For starters, you won't be able to prove in court that BM tracks the kids and she will just deny it. You can't add that kind of thing to the CO as it is speculation. I agree - take it up with the kids or confiscate their devices and leave them at home. 

Our HCBM sent SS9 with a kid's smart watch over the summer. SS was so excited to show us all the cool features, including the tracking portion that sent BM and her GF updated GPS coordinates every 15 minutes. You better believe we turned that watch off and took it away, telling SS we didnt want him losing it or breaking it. Funny thing is - when we went to give it back to SS at the end of the visit, it was on again, and SS said that BM could remotely power on the watch from her phone. I hope BM enjoyed tracking the inside of our pantry for two weeks. Moral of the story: SS never came back to us with the watch again. 

Biostep7777's picture

We have proof. We have texts of her telling them to turn on their tracking. I hear you though.

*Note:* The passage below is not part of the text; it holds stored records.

@[simp] theorem State.announceTimer_frame (s : State) :
    (s.announceTimer).power = s.power ∧ (s.announceTimer).timebase = s.timebase ∧ (s.announceTimer).load = s.load ∧
    (s.announceTimer).cfg = s.cfg ∧ (s.announceTimer).line = s.line ∧ (s.announceTimer).handler = s.handler ∧
    (s.announceTimer).share = s.share ∧ (s.announceTimer).lease = s.lease ∧ (s.announceTimer).demand = s.demand ∧
    (s.announceTimer).thermal = s.thermal ∧ (s.announceTimer).program = s.program ∧
    (s.announceTimer).pressure = s.pressure ∧ (s.announceTimer).pour = s.pour ∧ (s.announceTimer).keg = s.keg ∧
    (s.announceTimer).inputs = s.inputs ∧ (s.announceTimer).staged = s.staged ∧ (s.announceTimer).notice = s.notice ∧
    (s.announceTimer).orders = s.orders ∧
    (s.announceTimer).draws = s.draws ∧ (s.announceTimer).pending = s.pending := by
  unfold State.announceTimer; split_ifs <;> simp

@[simp] theorem State.removeSilent_frame (a : Nat) (s : State) :
    (s.removeSilent a).power = s.power ∧ (s.removeSilent a).timebase = s.timebase ∧
    (s.removeSilent a).load = s.load ∧ (s.removeSilent a).cfg = s.cfg ∧ (s.removeSilent a).line = s.line ∧
    (s.removeSilent a).handler = s.handler ∧ (s.removeSilent a).thermal = s.thermal ∧
    (s.removeSilent a).program = s.program ∧ (s.removeSilent a).pressure = s.pressure ∧
    (s.removeSilent a).pour = s.pour ∧ (s.removeSilent a).keg = s.keg ∧ (s.removeSilent a).inputs = s.inputs ∧
    (s.removeSilent a).staged = s.staged ∧ (s.removeSilent a).orders = s.orders ∧
    (s.removeSilent a).draws = s.draws ∧ (s.removeSilent a).pending = s.pending := by
  unfold State.removeSilent; split_ifs <;> simp

@[simp] theorem State.renewDue_frame (x : Resource) (s : State) :
    (s.renewDue x).power = s.power ∧ (s.renewDue x).timebase = s.timebase ∧ (s.renewDue x).load = s.load ∧
    (s.renewDue x).cfg = s.cfg ∧ (s.renewDue x).line = s.line ∧ (s.renewDue x).handler = s.handler ∧
    (s.renewDue x).share = s.share ∧ (s.renewDue x).lease = s.lease ∧ (s.renewDue x).mode = s.mode ∧
    (s.renewDue x).thermal = s.thermal ∧ (s.renewDue x).program = s.program ∧ (s.renewDue x).pressure = s.pressure ∧
    (s.renewDue x).pour = s.pour ∧ (s.renewDue x).keg = s.keg ∧ (s.renewDue x).inputs = s.inputs ∧
    (s.renewDue x).staged = s.staged ∧ (s.renewDue x).notice = s.notice ∧ (s.renewDue x).orders = s.orders ∧
    (s.renewDue x).draws = s.draws ∧ (s.renewDue x).pending = s.pending := by
  unfold State.renewDue; split <;> (try split_ifs) <;> simp

@[simp] theorem State.lapseDue_frame (x : Resource) (s : State) :
    (s.lapseDue x).power = s.power ∧ (s.lapseDue x).timebase = s.timebase ∧ (s.lapseDue x).load = s.load ∧
    (s.lapseDue x).cfg = s.cfg ∧ (s.lapseDue x).line = s.line ∧ (s.lapseDue x).handler = s.handler ∧
    (s.lapseDue x).share = s.share ∧ (s.lapseDue x).lease = s.lease ∧ (s.lapseDue x).mode = s.mode ∧
    (s.lapseDue x).thermal = s.thermal ∧ (s.lapseDue x).program = s.program ∧ (s.lapseDue x).pressure = s.pressure ∧
    (s.lapseDue x).pour = s.pour ∧ (s.lapseDue x).keg = s.keg ∧ (s.lapseDue x).inputs = s.inputs ∧
    (s.lapseDue x).staged = s.staged ∧ (s.lapseDue x).notice = s.notice ∧ (s.lapseDue x).orders = s.orders ∧
    (s.lapseDue x).draws = s.draws ∧ (s.lapseDue x).pending = s.pending := by
  unfold State.lapseDue; split <;> (try split_ifs) <;> simp

@[simp] theorem State.expiryDue_frame (x : Resource) (s : State) :
    (s.expiryDue x).power = s.power ∧ (s.expiryDue x).timebase = s.timebase ∧ (s.expiryDue x).load = s.load ∧
    (s.expiryDue x).cfg = s.cfg ∧ (s.expiryDue x).line = s.line ∧ (s.expiryDue x).handler = s.handler ∧
    (s.expiryDue x).share = s.share ∧ (s.expiryDue x).demand = s.demand ∧ (s.expiryDue x).mode = s.mode ∧
    (s.expiryDue x).thermal = s.thermal ∧ (s.expiryDue x).program = s.program ∧
    (s.expiryDue x).pressure = s.pressure ∧ (s.expiryDue x).pour = s.pour ∧ (s.expiryDue x).keg = s.keg ∧
    (s.expiryDue x).inputs = s.inputs ∧ (s.expiryDue x).staged = s.staged ∧ (s.expiryDue x).notice = s.notice ∧
    (s.expiryDue x).orders = s.orders ∧
    (s.expiryDue x).draws = s.draws ∧ (s.expiryDue x).pending = s.pending := by
  unfold State.expiryDue; split <;> (try split) <;> simp

@[simp] theorem State.starveDue_frame (x : Resource) (s : State) :
    (s.starveDue x).power = s.power ∧ (s.starveDue x).timebase = s.timebase ∧ (s.starveDue x).load = s.load ∧
    (s.starveDue x).cfg = s.cfg ∧ (s.starveDue x).line = s.line ∧ (s.starveDue x).handler = s.handler ∧
    (s.starveDue x).share = s.share ∧ (s.starveDue x).lease = s.lease ∧ (s.starveDue x).mode = s.mode ∧
    (s.starveDue x).thermal = s.thermal ∧ (s.starveDue x).program = s.program ∧
    (s.starveDue x).pressure = s.pressure ∧ (s.starveDue x).pour = s.pour ∧ (s.starveDue x).keg = s.keg ∧
    (s.starveDue x).inputs = s.inputs ∧ (s.starveDue x).staged = s.staged ∧ (s.starveDue x).orders = s.orders ∧
    (s.starveDue x).draws = s.draws ∧ (s.starveDue x).pending = s.pending := by
  unfold State.starveDue; split_ifs <;> simp

@[simp] theorem State.driftDue_frame (s : State) :
    (s.driftDue).power = s.power ∧ (s.driftDue).timebase = s.timebase ∧ (s.driftDue).load = s.load ∧
    (s.driftDue).cfg = s.cfg ∧ (s.driftDue).line = s.line ∧ (s.driftDue).handler = s.handler ∧
    (s.driftDue).share = s.share ∧ (s.driftDue).lease = s.lease ∧ (s.driftDue).demand = s.demand ∧
    (s.driftDue).mode = s.mode ∧ (s.driftDue).program = s.program ∧ (s.driftDue).pressure = s.pressure ∧
    (s.driftDue).pour = s.pour ∧ (s.driftDue).keg = s.keg ∧ (s.driftDue).inputs = s.inputs ∧
    (s.driftDue).staged = s.staged ∧ (s.driftDue).orders = s.orders ∧
    (s.driftDue).draws = s.draws ∧ (s.driftDue).pending = s.pending := by
  unfold State.driftDue; split_ifs <;> simp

I'm just creeped the hell out! 

CastleJJ's picture

Yeah any judge is basically going to say "two wrongs don't make a right" and then they won't do anything about it anyway. 

ESMOD's picture

I doubt you will get device app level permissions into your CO.  BUT, as their father, your DH can dictate that they turn off tracking.. or leave devices at home.  BM may get angry, but  while she may have the plans and pay for the devices... she can't force your DH to allow them to use those devices at his house.  He could simply lock them in a drawer upon arrival.  I know kids live and breathe by their phones, so that would definitely not be wanted by the skids.. so they may agree to turning off the location.  If BM calls him... he can say, it's none of her business where they are when they are in their father's custody... and he won't agree to tracking when they are with him.  

He could compromise and allow them to turn it on when they are out somewhere without him maybe but that's it.

Biostep7777's picture

She will say he is abusing them and blocking them from calling her for help. Been there already. Took phones away when they wouldn't stop arguing one day and she stated he took them away so they couldn't call for help. I literally hate her. 

Winterglow's picture

I do hope your lawyer asked her on what basis she is claiming your DH abuses his kids. 

Rags's picture

When the Skids arrive, lick their phones in a metal box.  Give them back when they leave.  End of tracking problem.